В конце концов, – донесся откуда-то из будущего уже знакомый голос, – в конце концов, сэр, следовало бы давно уже принять к сведению, что все эти разговоры ни в коем случае не желали знать действительного положения вещей, подменяя его нелепыми фантазиями и иссушающими желаниями, от которых не было никакого проку. Отсюда, с высоты парящих умозаключений все выглядело, как всегда, пристойным и понятным, тогда как в реальной жизни царил произвол, абсурд и отчаянье.
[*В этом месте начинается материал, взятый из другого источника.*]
-- ==== Sys2Proof/Tests/Slice0.lean ====
section
/-! SUPPORT. Tests of the model on small states, with expected results from spec/95_test_vectors.md
and the worked examples of the rules, and witnesses for the hypotheses of the obligations. -/

namespace Sys2Proof.Tests

open Sys2Proof.Machine

/-! ## Well-formedness and encoding -/

theorem test_wellFormed_refuses_a_wide_position :
    (Instr.getb .s0 256).wellFormed = false ∧ (Instr.setb .s0 256).wellFormed = false ∧
    (Instr.geth .s1 256 .big).wellFormed = false ∧ (Instr.seth .s1 1000 .big).wellFormed = false ∧
    (Instr.getw .s0 256 .little).wellFormed = false ∧
    (Instr.setw .s0 65536 .little).wellFormed = false := by decide

theorem test_wellFormed_accepts_the_last_position :
    (Instr.getb .s0 255).wellFormed = true ∧ (Instr.setw .s1 255 .big).wellFormed = true := by decide

/-- The words of the rules 40_construct.md R100 to 43_length.md R166. -/
theorem test_decode_frame_commands :
    decodeWord 0x00000001 = .ok (.clear .s0) ∧ decodeWord 0x000000C2 = .ok (.init .s0 .fdExt) ∧
    decodeWord 0x00000023 = .ok (.getfmt .s1) ∧ decodeWord 0x00000084 = .ok (.setfmt .s0 .fdStd) ∧
    decodeWord 0x00000005 = .ok (.getid .s0) ∧ decodeWord 0x00000026 = .ok (.setid .s1) ∧
    decodeWord 0x00000007 = .ok (.getdlc .s0) ∧ decodeWord 0x00000028 = .ok (.setdlc .s1) ∧
    decodeWord 0x00000009 = .ok (.getsize .s0) ∧ decodeWord 0x0000002A = .ok (.setsize .s1) := by
  decide

/-- The words of the rules 44_payload.md R180 to R185 and of the vectors VP. -/
theorem test_decode_payload_commands :
    decodeWord 0x0003000B = .ok (.getb .s0 3) ∧ decodeWord 0x00FF000B = .ok (.getb .s0 255) ∧
    decodeWord 0x003F000C = .ok (.setb .s0 63) ∧ decodeWord 0x0000010D = .ok (.geth .s0 0 .big) ∧
    decodeWord 0x0001000E = .ok (.seth .s0 1 .little) ∧
    decodeWord 0x003C000F = .ok (.getw .s0 60 .little) ∧
    decodeWord 0x003C0110 = .ok (.setw .s0 60 .big) := by decide

/-- The words of the rules 45_flags.md R200 to 47_wire.md R244. -/
theorem test_decode_flag_metadata_and_wire_commands :
    decodeWord 0x00000031 = .ok (.getrtr .s1) ∧ decodeWord 0x00000212 = .ok (.setrtr .s0 true) ∧
    decodeWord 0x00000013 = .ok (.getbrs .s0) ∧ decodeWord 0x00000214 = .ok (.setbrs .s0 true) ∧
    decodeWord 0x00000015 = .ok (.getesi .s0) ∧ decodeWord 0x00000216 = .ok (.setesi .s0 true) ∧
    decodeWord 0x00000017 = .ok (.getfdf .s0) ∧ decodeWord 0x00000018 = .ok (.getmrk .s0) ∧
    decodeWord 0x00000019 = .ok (.setmrk .s0) ∧ decodeWord 0x0000001A = .ok (.getusr .s0) ∧
    decodeWord 0x0000003B = .ok (.setusr .s1) ∧ decodeWord 0x0000001C = .ok .eq ∧
    decodeWord 0x0000003D = .ok (.encode .s1) ∧ decodeWord 0x0000003E = .ok (.decode .s1) := by decide

/-- VE1 to VE9. -/
theorem test_decode_illegal_words :
    decodeWord 0x00000000 = .error .reservedOpcode ∧ decodeWord 0x0000001F = .error .reservedOpcode ∧
    decodeWord 0x0000003F = .error .reservedOpcode ∧ decodeWord 0x00000405 = .error .reservedBits ∧
    decodeWord 0x00008005 = .error .reservedBits ∧ decodeWord 0x01000005 = .error .reservedBits ∧
    decodeWord 0x80000005 = .error .reservedBits ∧ decodeWord 0xFFFFFFFF = .error .reservedBits ∧
    decodeWord 0x0000041D = .error .reservedBits := by decide

/-- VE10 and VE11: fields a command does not read are ignored. -/
theorem test_decode_ignores_unread_fields :
    decodeWord 0x00FF03C5 = .ok (.getid .s0) ∧ decodeWord 0x00FF03D2 = .ok (.setrtr .s0 true) := by
  decide

theorem test_decodeTableWord :
    decodeTableWord 32 0x0003000B = some (.getb .s0 3) ∧ decodeTableWord 32 0x1F = none := by decide

/-! ## Single commands -/

/-- The image of the listed bytes, then zeros. -/
def img (bs : List Byte) : Image := imgOfFn fun k => bs.getD k 0

/-- The reset machine with slot 0 as `x` and a request's operands on the ports. -/
def machine (x : Slot) (arg0 arg1 : Word) (i : Image) : State :=
  { State.reset with slot0 := x, ports := { cmd := 0, arg0 := arg0, arg1 := arg1, imgIn := i } }
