-- ==== Sys2Proof/Syntax.lean ====
section
/-! DEFINITION. The commands of the block (30_encoding.md R61 to R63, R75): one constructor of `Instr` per row of
spec/opcode_table.json, with the operands of R62; the formats, the row type of the opcode table, and the
pseudo-commands. -/

namespace Sys2Proof

/-- A command with its operands, as R62 assembles them. DIN of BLK.WR is no operand field: it stands on a port of
its own (R60, R71). -/
inductive Instr where
  /-- REG.RD (R80). -/
  | regRd
  /-- REG.WR v (R81). -/
  | regWr (v : U16)
  /-- REG.SET m (R82). -/
  | regSet (m : U16)
  /-- REG.CLR m (R83). -/
  | regClr (m : U16)
  /-- ID.DUMP len (R104): len is an unsigned integer. -/
  | idDump (len : Nat)
  /-- CH.RD ch (R120). -/
  | chRd (ch : Fin 16)
  /-- CH.WR ch, value (R121). -/
  | chWr (ch : Fin 16) (value : Bool)
  /-- BLK.RD size (R123): size is a signed integer. -/
  | blkRd (size : Int)
  /-- BLK.WR size (R126): size is a signed integer. -/
  | blkWr (size : Int)
  /-- INIT nochk (R150): `true` is NOCHK = 1, the identity check disabled (R69). -/
  | init (nochk : Bool)
  /-- EXIT (R154). -/
  | exit
  deriving DecidableEq, Repr

/-- The eleven defined opcodes of R63. -/
inductive Op where
  | regRd | regWr | regSet | regClr | idDump | chRd | chWr | blkRd | blkWr | init | exit
  deriving DecidableEq, Repr

/-- The seven formats of R61. -/
inductive Format where
  /-- N: no operand. -/
  | n
  /-- V: 16-bit value. -/
  | v
  /-- L: buffer length. -/
  | l
  /-- C: channel. -/
  | c
  /-- CW: channel write. -/
  | cw
  /-- S: block size. -/
  | s
  /-- I: init. -/
  | i
  deriving DecidableEq, Repr

/-- One row of the opcode map of R63; `word` is its match. -/
structure Row where
  op       : Op
  mnemonic : String
  format   : Format
  word     : U32
  mask     : U32
  deriving DecidableEq, Repr

/-- Why a word spells no command. -/
inductive Reserved where
  /-- OP is 0xB to 0xF (R64). -/
  | opcode
  /-- a Z bit of a defined opcode is set (R65). -/
  | bits
  deriving DecidableEq, Repr

/-- The pseudo-commands of R75. -/
inductive Pseudo where
  | chSet (ch : Fin 16)
  | chClear (ch : Fin 16)
  | initCheck
  | initNocheck
  | regZero
  deriving DecidableEq, Repr

/-- A name an assembler line may begin with (R75): a command's mnemonic, or a pseudo-command's. -/
inductive AsmName where
  | command (o : Op)
  | chSet
  | chClear
  | initCheck
  | initNocheck
  | regZero
  deriving DecidableEq, Repr

end Sys2Proof
end

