-- ==== Sys2Proof/Tests/Slice0.lean ====
section
/-! SUPPORT. The model's own tests: words written out from the encodings of R61 and R63, checks of WellFormed, vectors of
spec/95_test_vectors.md (named V<n> and W<n> there), and for each statement with hypotheses a state that meets them. -/

namespace Sys2Proof.Tests

open Sys2Proof.Machine

/-! ### Small states -/

/-- A header with the given first two words. -/
def header (w0 w1 : U16) : Vector U16 64 :=
  Vector.ofFn fun k => if k.val = 0 then w0 else if k.val = 1 then w1 else BitVec.ofNat 16 (0x100 + k.val)

/-- M = 0x4D4D, (A, B, C) = (0xA0A0, 0xB0B0, 0xC0C0), register offset 254. -/
def sampleParams : Config.Params := ⟨.byte 254, 0x4D4D#16, ⟨0xA0A0#16, 0xB0B0#16, 0xC0C0#16, by decide⟩, ⟨.high, .low⟩⟩

/-- Inputs with the given DIN, storage available; `busFaultAt` names the access that faults. -/
def sampleInputs (din : List U8) (busFaultAt : Option Nat) : Inputs := ⟨dinOfList din, true, busFaultAt, 0x5EED#16⟩

/-- One command of the host, with no fault. -/
def command (w : U32) : Command := ⟨w, sampleInputs [] none⟩

/-- UNINIT(r) of 95_test_vectors.md, with a list of commands. -/
def uninit (r : U16) (l : List Command) : State := State.powerUp sampleParams (header 0x4D4D#16 0xB0B0#16) r l

/-- READY(r) of 95_test_vectors.md, with a list of commands. -/
def ready (r : U16) (l : List Command) : State := { uninit r l with lstate := .ready, idchk := false }

/-- The state after one step; none if there is no step. -/
def after (s : State) : Option State :=
  match step s with
  | .next t => some t
  | .fault _ => none
  | .refused _ => none

/-- What a vector lists: RSP, REG, and what BUSLOG gains from empty. -/
def seen (s : State) : Option (Response × U16 × List BusEntry) := (after s).map fun t => (t.rsp, t.reg, t.busLog)

/-- Why the step refused. -/
def refusal (s : State) : Option RefuseReason := (after s).bind State.refused

/-! ### Well-formedness -/

theorem test_wf_refuses_long_len : (Instr.idDump 65536).wf = false := by decide
theorem test_wf_refuses_large_size : (Instr.blkRd 32768).wf = false := by decide
theorem test_wf_refuses_small_size : (Instr.blkWr (-32769)).wf = false := by decide
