/-- Row writes of a pip store whose bank beat has come (R138). -/
def PipAcc.rowsDue (a : PipAcc) (now : Nat) : List (Nat × List Host.Cell) :=
  if a.use = .store then (a.bank.filter (·.1 ≤ now)).map fun x => (x.2, Map.get [] a.stores x.2) else []
/-- Write the rows of pip stores. -/
def State.pipRows (s : State) (p : Nat) (l : List (Nat × List Host.Cell)) : State :=
  l.foldl (fun s w => w.2.foldl (fun s c => s.writeRow p w.1 c.1 [c.2]) s) s

/-- Bank beat of a tile (R157): reads sample the old rows, then writes apply. Pip rows move with them, as class P. -/
def State.bankBeat (s : State) (p : Nat) : State :=
  let t := s.tile p
  let now := s.stamp (p / 13)
  let here := t.bank.filter (·.wait = 0)
  let later := (t.bank.filter (·.wait ≠ 0)).map fun b => { b with wait := b.wait - 1 }
  let reads := (here.filter (·.use.isRead)).map fun b => (b, s.readRow p b.row)
  let pipReads (a : PipAcc) : PipAcc :=
    let due := a.bank.filter (·.1 ≤ now)
    { a with bank := a.bank.filter (now < ·.1), seen := if due.isEmpty then a.seen else now,
             got := a.got ++ due.map fun x => (x.2, s.readRow p x.2) }
  let pipWrites := (t.pips.acc.map fun a => a.rowsDue now).flatten
  let writes := bankOrder (here.filter fun b => !b.use.isRead)
  let s := s.setTile p { t with bank := later, pips := { t.pips with acc := t.pips.acc.map pipReads } }
  let rmw (b : Banked) : Bool := b.use.isRmw
  let s := (writes.filter fun b => !rmw b).foldl (fun s b => s.applyWrite p b) s
  let s := s.pipRows p pipWrites
  let s := (writes.filter rmw).foldl (fun s b => s.applyWrite p b) s
  reads.foldl (fun s x => s.deliver p x.1 x.2) s

end Sys2Proof.Machine
end

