-- ==== Sys2Proof/Machine/Matrix.lean ====
section
/-! DEFINITION. Slot M (R217): loads, passes of the quad and the side array, drains, ACCM and the shuffle unit: what
their issue does, what each beat does to them, and what the tick's last beat cuts off (R51, R114). -/

namespace Sys2Proof.Machine

/-! ### Shared by the slots -/

/-- A completion flag as `finish` will write it (R194, R206): the kind mismatch, or the flag with the code that the
issuing tile raises when its address is rejected (0: none). -/
def State.flagFor (s : State) (t : Tile) (cf : Bool) (fidx : Nat) : Except Nat (Option FlagReq × Nat) :=
  if !cf then .ok (none, 0)
  else
    let w := t.odtEntry fidx
    if odtKind w != 4 then .error 0x300a
    else
      let f := flagE w
      match s.decodeGlobal (4 * f.gword) with
      | none => .ok (none, 0x3001)
      | some (dev, lt, off) =>
        if dev ≠ s.selfDev && (s.routeUp dev).isNone then .ok (none, 0x4002)
        else .ok (some { dev, ltile := lt, off, value := if f.ven then t.counter f.vctr else f.value, mode := f.mode }, 0)

/-- The last count of a table beat of the running tick. -/
def State.lastCount (s : State) (tbl j : Nat) : Nat :=
  if s.lastBeat tbl ≤ j then s.tickBase + s.tickLen - 1 else s.countOfBeat tbl (j + 1) - 1

/-- Add a tracked operation to a tile. -/
def Tile.addOp (t : Tile) (o : Op) : Tile := { t with ops := t.ops ++ [o], nextOp := t.nextOp + 1 }

/-- Bytes of the operand buffer with wrap (R221, R228). -/
def State.obBytes (s : State) (p off n : Nat) : List Byte :=
  (List.range n).map fun i => s.readByte p ((off + i) % 65536)

/-- Element `j` of a packed bit string (R76). -/
def packedAt (f : Fmt) (w j : Nat) : Nat := bits w (j * f.width) f.width

/-! ### Planes and loads (R102, R117, R229) -/

/-- The plane that a tile's bytes spell (R229): 64 columns, and column scales for MX formats. -/
def planeOf (f : Fmt) (krows : Nat) (l : List Byte) : Plane :=
  let n := krows * 64
  let w := leNat (l.take (n * f.width / 8))
  let sc := l.drop (n * f.width / 8)
  { fmt := f,
    elems := (List.range n).filterMap fun i => let c := packedAt f w i; if c = 0 then none else some (i, c),
    scales := if f.isMx then
        ((List.range 64).map fun i => (i, (sc.getD i 127).toNat)).filter fun x => x.2 ≠ 127
      else [] }
/-- The value of a plane's element (R71). -/
def Plane.at_ (x : Plane) (k n : Nat) : Val := x.fmt.value (Map.get 0 x.elems (k * 64 + n))
/-- A column's scale byte (R98, R102). -/
def Plane.scale (x : Plane) (n : Nat) : Nat := Map.get 127 x.scales n

/-- Steps of the wavefront from the first K-row to the last column: 94 for the quad, 78 for the side array. -/
def sweep (side : Bool) : Nat := if side then 78 else 94
/-- K-rows of an engine. -/
def depth (side : Bool) : Nat := if side then 16 else 32

/-- Steps of a pass, Q_s (R97). -/
def Pass.steps (x : Pass) : Nat := if x.mode = .streamed then x.rows else ceilDiv x.rows x.rho
/-- The beat after a pass's last feeding beat (R97, R119). -/
def Pass.feedEnd (x : Pass) : Nat := x.b0 + (if x.mode = .streamed then 16 * x.s * x.rows else x.s * x.steps)
/-- F (R97). -/
def Pass.f (x : Pass) : Nat := if x.strict then 3 else 2
/-- The beat of a pass's last accumulator write (R97, R118, R119). -/
def Pass.lastWrite (x : Pass) (side : Bool) : Nat :=
  if x.mode = .streamed then x.feedEnd + x.f else x.b0 + x.s * (x.steps + sweep side) + x.f

/-- Does a slide pass feed rows in this beat (R102)? -/
def Engine.sliding (e : Engine) (now : Nat) : Bool :=
  e.passes.any fun x => x.mode = .slide && decide (x.b0 ≤ now) && decide (now < x.feedEnd)
/-- Bytes that a load reads in this beat (R102). -/
def loadChunk (side : Bool) (quad : Engine) (now : Nat) : Nat :=
  if side then 64 else if quad.sliding now then 128 else 256
/-- All bytes of a load have been read. -/
def LoadOp.full (l : LoadOp) : Bool := decide (l.total ≤ l.got.length)
/-- The shadow plane takes a tile whose last chunk has been read (R102). -/
def Engine.takeLoad (e : Engine) (side : Bool) : Engine :=
  match e.load with
  | some l => if l.full then { e with shadow := planeOf l.fmt (depth side) l.got, load := none } else e
  | none => e
/-- An engine of a tile. -/
def Tile.engine (t : Tile) (side : Bool) : Engine := if side then t.side else t.quad
/-- Replace an engine of a tile. -/
def Tile.setEngine (t : Tile) (side : Bool) (e : Engine) : Tile := if side then { t with side := e } else { t with quad := e }
/-- Replace an engine of a position. -/
def State.setEngine (s : State) (p : Nat) (side : Bool) (e : Engine) : State := s.modTile p (·.setEngine side e)

/-- LOAD and SLOAD issue (R102, R104, R118, R229). The limits of R104 and R105 that a pass leaves are stamps of its tick and
bind nothing in the next one, where a pass that was cut off at the tick's end runs no more (DESIGN CHOICE, log entry 45: the
spec is silent on a cut-off pass). -/
def State.issueLoad (s : State) (p idx w : Nat) (side : Bool) : State :=
  let e := ((s.tile p).engine side).takeLoad side
  let now := s.stamp (p / 13)
  let f := (Fmt.ofCode (bits w 8 4)).getD .e4m3
  if e.load.isSome || decide (now < e.swapClear) then s.raiseDeadline p idx 0x5013
  else
    let total := depth side * 8 * f.width + (if f.isMx then 64 else 0)
    s.setEngine p side { e with load := some { src := 64 * slotA w, fmt := f, issue := now, total, got := [], bundle := idx } }

/-- LOAD_COMPLETE (R102): the shadow plane takes the tile once its last chunk has been read. -/
def execLoadComplete (p : Nat) (side : Bool) (s : State) : Res :=
  within p 208 (.next (s.setEngine p side (((s.tile p).engine side).takeLoad side)))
В этом невыдуманном мире всем его обитателям было паршиво, пасмурно и тревожно, – от самых счастливых, до последних изгоев, потерявших человеческий облик, – но хуже всех, конечно, было Богу, которого все кому не лень пытались использовать для своих целей, – и монахи, которым каждую ночь снилось, что они спасают мир, и безумные миряне, которые требовали денно и нощно награды за свои подвиги, и Вертер со своим упрямством, которое не желало считаться ни с какими доводами, и Дьявол, называющий себя Божьим другом и лучше других понимающий Божий замысел о творении, и ангелы, с презрением смотрящие на людей, потому что эти последние думали, что они свободны, и все те, кто считали, что Небесам больше нечем заняться, кроме как обучать нас этикету и бальным танцам.
Самая большая добродетель, которую мы можем достичь здесь, на земле – это молчание, любил повторять рабби Ицхак бен Иегуди.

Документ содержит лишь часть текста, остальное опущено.